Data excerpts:
--- START ---

-- ==== Sys2Proof/Laws/Memory.lean ====
section
/-! SUPPORT. Memory: what a byte reads as after a write, and that writes keep the canonical form (spec/00 R6). -/

set_option Elab.async false

namespace Sys2Proof.Machine

/-! ### Numbers as bytes -/

@[simp] theorem leBytes_length : ∀ n v : Nat, (leBytes n v).length = n
  | 0, _ => rfl
  | n + 1, v => by rw [leBytes, List.length_cons, leBytes_length n]

/-- The bytes of a number read back modulo 256 to their count. -/
theorem leNat_leBytes : ∀ n v : Nat, leNat (leBytes n v) = v % 256 ^ n
  | 0, v => by rw [leBytes, leNat, Nat.pow_zero, Nat.mod_one]
  | n + 1, v => by
    have p : (256 : Nat) ^ (n + 1) = 256 * 256 ^ n := by rw [Nat.pow_succ, Nat.mul_comm]
    rw [leBytes, leNat, leNat_leBytes n, BitVec.toNat_ofNat, p, Nat.mod_mul]

/-! ### Cells written -/

theorem cwf_writeCells : ∀ (bs : List Byte) {m : Memory} (loc : Nat), cwf m = true → cwf (writeCells m loc bs) = true
  | [], _, _, h => h
  | b :: r, _, loc, h => cwf_writeCells r (loc + 1) (cwf_cset h loc b)

theorem cget_writeCells : ∀ (bs : List Byte) {m : Memory} (loc a : Nat), cwf m = true →
    cget (writeCells m loc bs) a = if loc ≤ a ∧ a < loc + bs.length then bs.getD (a - loc) 0 else cget m a
  | [], m, loc, a, _ => by
    have : ¬(loc ≤ a ∧ a < loc + ([] : List Byte).length) := by simp only [List.length_nil]; omega
    rw [if_neg this]; rfl
  | b :: r, m, loc, a, h => by
    rw [writeCells, cget_writeCells r (loc + 1) a (cwf_cset h loc b), cget_cset h, List.length_cons]
    by_cases e : a = loc
    · subst e
      rw [if_neg (by omega), if_pos rfl, if_pos (by omega), Nat.sub_self]; rfl
    · by_cases l : loc + 1 ≤ a ∧ a < loc + 1 + r.length
      · have : a - loc = (a - (loc + 1)) + 1 := by omega
        rw [if_pos l, if_pos (by omega), this]; rfl
      · rw [if_neg l, if_neg e, if_neg (by omega)]

theorem asCells_getD (s : State) : ∀ (bs : List Byte) (loc i : Nat), i < bs.length →
    (s.asCells loc bs).getD i 0 = bs.getD i 0 ^^^ s.vaultMask (loc + i)
  | [], _, _, h => absurd h (Nat.not_lt_zero _)
  | b :: r, loc, 0, _ => rfl
  | b :: r, loc, i + 1, h => by
    have := asCells_getD s r (loc + 1) i (by simpa using h)
    rw [State.asCells, List.getD_cons_succ, List.getD_cons_succ, this]
    congr 2
    omega

theorem asCells_length (s : State) : ∀ (bs : List Byte) (loc : Nat), (s.asCells loc bs).length = bs.length
  | [], _ => rfl
  | b :: r, loc => by rw [State.asCells, List.length_cons, List.length_cons, asCells_length s r]

/-! ### The state's memory -/

/-- A write keeps the canonical form. -/
theorem write_wf {s : State} (h : s.mem.wf = true) (loc : Nat) (bs : List Byte) : (s.write loc bs).mem.wf = true :=
  cwf_writeCells _ loc h

theorem write_vaultMask (s : State) (loc a : Nat) (bs : List Byte) : (s.write loc bs).vaultMask a = s.vaultMask a := rfl

/-- A byte after a write: the written one inside the range, the old one outside it. -/
theorem byte_write {s : State} (h : s.mem.wf = true) (loc a : Nat) (bs : List Byte) :
    (s.write loc bs).byte a = if loc ≤ a ∧ a < loc + bs.length then bs.getD (a - loc) 0 else s.byte a := by
  unfold State.byte
  rw [write_vaultMask]
  show cget (writeCells s.mem loc (s.asCells loc bs)) a ^^^ _ = _
  rw [cget_writeCells _ _ _ h, asCells_length]
  by_cases e : loc ≤ a ∧ a < loc + bs.length
  · rw [if_pos e, if_pos e, asCells_getD s bs loc (a - loc) (by omega), show loc + (a - loc) = a by omega,
      BitVec.xor_assoc, BitVec.xor_self, BitVec.xor_zero]
  · rw [if_neg e, if_neg e]

/-- A byte outside a write reads as before. -/
theorem byte_write_out {s : State} (h : s.mem.wf = true) {loc a : Nat} {bs : List Byte}
    (n : a < loc ∨ loc + bs.length ≤ a) : (s.write loc bs).byte a = s.byte a := by
  rw [byte_write h, if_neg (by omega)]

/-- The bytes written read back. -/
theorem bytes_write {s : State} (h : s.mem.wf = true) (loc : Nat) (bs : List Byte) :
    (s.write loc bs).bytes loc bs.length = bs := by
  apply List.ext_getElem
  · simp [State.bytes]
  · intro i h1 h2
    simp only [State.bytes, List.getElem_map, List.getElem_range, byte_write h]
    rw [if_pos (by omega), show loc + i - loc = i by omega]
    simp [h2]

/-- Memory is canonical at reset. -/
theorem reset_wf : State.reset.mem.wf = true := rfl

end Sys2Proof.Machine
end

--- END ---

PROBLEM DETAILS: The records need to be copied exactly, with no line left out.

RESULT BELOW:
-- ==== Sys2Proof/Laws/Memory.lean ====
section
/-! SUPPORT. Memory: what a byte reads as after a write, and that writes keep the canonical form (spec/00 R6). -/

set_option Elab.async false

namespace Sys2Proof.Machine

/-! ### Numbers as bytes -/

@[simp] theorem leBytes_length : ∀ n v : Nat, (leBytes n v).length = n
  | 0, _ => rfl
  | n + 1, v => by rw [leBytes, List.length_cons, leBytes_length n]

/-- The bytes of a number read back modulo 256 to their count. -/
theorem leNat_leBytes : ∀ n v : Nat, leNat (leBytes n v) = v % 256 ^ n
  | 0, v => by rw [leBytes, leNat, Nat.pow_zero, Nat.mod_one]
  | n + 1, v => by
    have p : (256 : Nat) ^ (n + 1) = 256 * 256 ^ n := by rw [Nat.pow_succ, Nat.mul_comm]
    rw [leBytes, leNat, leNat_leBytes n, BitVec.toNat_ofNat, p, Nat.mod_mul]

/-! ### Cells written -/

theorem cwf_writeCells : ∀ (bs : List Byte) {m : Memory} (loc : Nat), cwf m = true → cwf (writeCells m loc bs) = true
  | [], _, _, h => h
  | b :: r, _, loc, h => cwf_writeCells r (loc + 1) (cwf_cset h loc b)

theorem cget_writeCells : ∀ (bs : List Byte) {m : Memory} (loc a : Nat), cwf m = true →
    cget (writeCells m loc bs) a = if loc ≤ a ∧ a < loc + bs.length then bs.getD (a - loc) 0 else cget m a
  | [], m, loc, a, _ => by
    have : ¬(loc ≤ a ∧ a < loc + ([] : List Byte).length) := by simp only [List.length_nil]; omega
    rw [if_neg this]; rfl
  | b :: r, m, loc, a, h => by
    rw [writeCells, cget_writeCells r (loc + 1) a (cwf_cset h loc b), cget_cset h, List.length_cons]
    by_cases e : a = loc
    · subst e
      rw [if_neg (by omega), if_pos rfl, if_pos (by omega), Nat.sub_self]; rfl
    · by_cases l : loc + 1 ≤ a ∧ a < loc + 1 + r.length
      · have : a - loc = (a - (loc + 1)) + 1 := by omega
        rw [if_pos l, if_pos (by omega), this]; rfl
      · rw [if_neg l, if_neg e, if_neg (by omega)]

theorem asCells_getD (s : State) : ∀ (bs : List Byte) (loc i : Nat), i < bs.length →
    (s.asCells loc bs).getD i 0 = bs.getD i 0 ^^^ s.vaultMask (loc + i)
  | [], _, _, h => absurd h (Nat.not_lt_zero _)
  | b :: r, loc, 0, _ => rfl
  | b :: r, loc, i + 1, h => by
    have := asCells_getD s r (loc + 1) i (by simpa using h)
    rw [State.asCells, List.getD_cons_succ, List.getD_cons_succ, this]
    congr 2
    omega

theorem asCells_length (s : State) : ∀ (bs : List Byte) (loc : Nat), (s.asCells loc bs).length = bs.length
  | [], _ => rfl
  | b :: r, loc => by rw [State.asCells, List.length_cons, List.length_cons, asCells_length s r]

/-! ### The state's memory -/

/-- A write keeps the canonical form. -/
theorem write_wf {s : State} (h : s.mem.wf = true) (loc : Nat) (bs : List Byte) : (s.write loc bs).mem.wf = true :=
  cwf_writeCells _ loc h

theorem write_vaultMask (s : State) (loc a : Nat) (bs : List Byte) : (s.write loc bs).vaultMask a = s.vaultMask a := rfl

/-- A byte after a write: the written one inside the range, the old one outside it. -/
theorem byte_write {s : State} (h : s.mem.wf = true) (loc a : Nat) (bs : List Byte) :
    (s.write loc bs).byte a = if loc ≤ a ∧ a < loc + bs.length then bs.getD (a - loc) 0 else s.byte a := by
  unfold State.byte
  rw [write_vaultMask]
  show cget (writeCells s.mem loc (s.asCells loc bs)) a ^^^ _ = _
  rw [cget_writeCells _ _ _ h, asCells_length]
  by_cases e : loc ≤ a ∧ a < loc + bs.length
  · rw [if_pos e, if_pos e, asCells_getD s bs loc (a - loc) (by omega), show loc + (a - loc) = a by omega,
      BitVec.xor_assoc, BitVec.xor_self, BitVec.xor_zero]
  · rw [if_neg e, if_neg e]

/-- A byte outside a write reads as before. -/
theorem byte_write_out {s : State} (h : s.mem.wf = true) {loc a : Nat} {bs : List Byte}
    (n : a < loc ∨ loc + bs.length ≤ a) : (s.write loc bs).byte a = s.byte a := by
  rw [byte_write h, if_neg (by omega)]

/-- The bytes written read back. -/
theorem bytes_write {s : State} (h : s.mem.wf = true) (loc : Nat) (bs : List Byte) :
    (s.write loc bs).bytes loc bs.length = bs := by
  apply List.ext_getElem
  · simp [State.bytes]
  · intro i h1 h2
    simp only [State.bytes, List.getElem_map, List.getElem_range, byte_write h]
    rw [if_pos (by omega), show loc + i - loc = i by omega]
    simp [h2]

/-- Memory is canonical at reset. -/
theorem reset_wf : State.reset.mem.wf = true := rfl

end Sys2Proof.Machine
end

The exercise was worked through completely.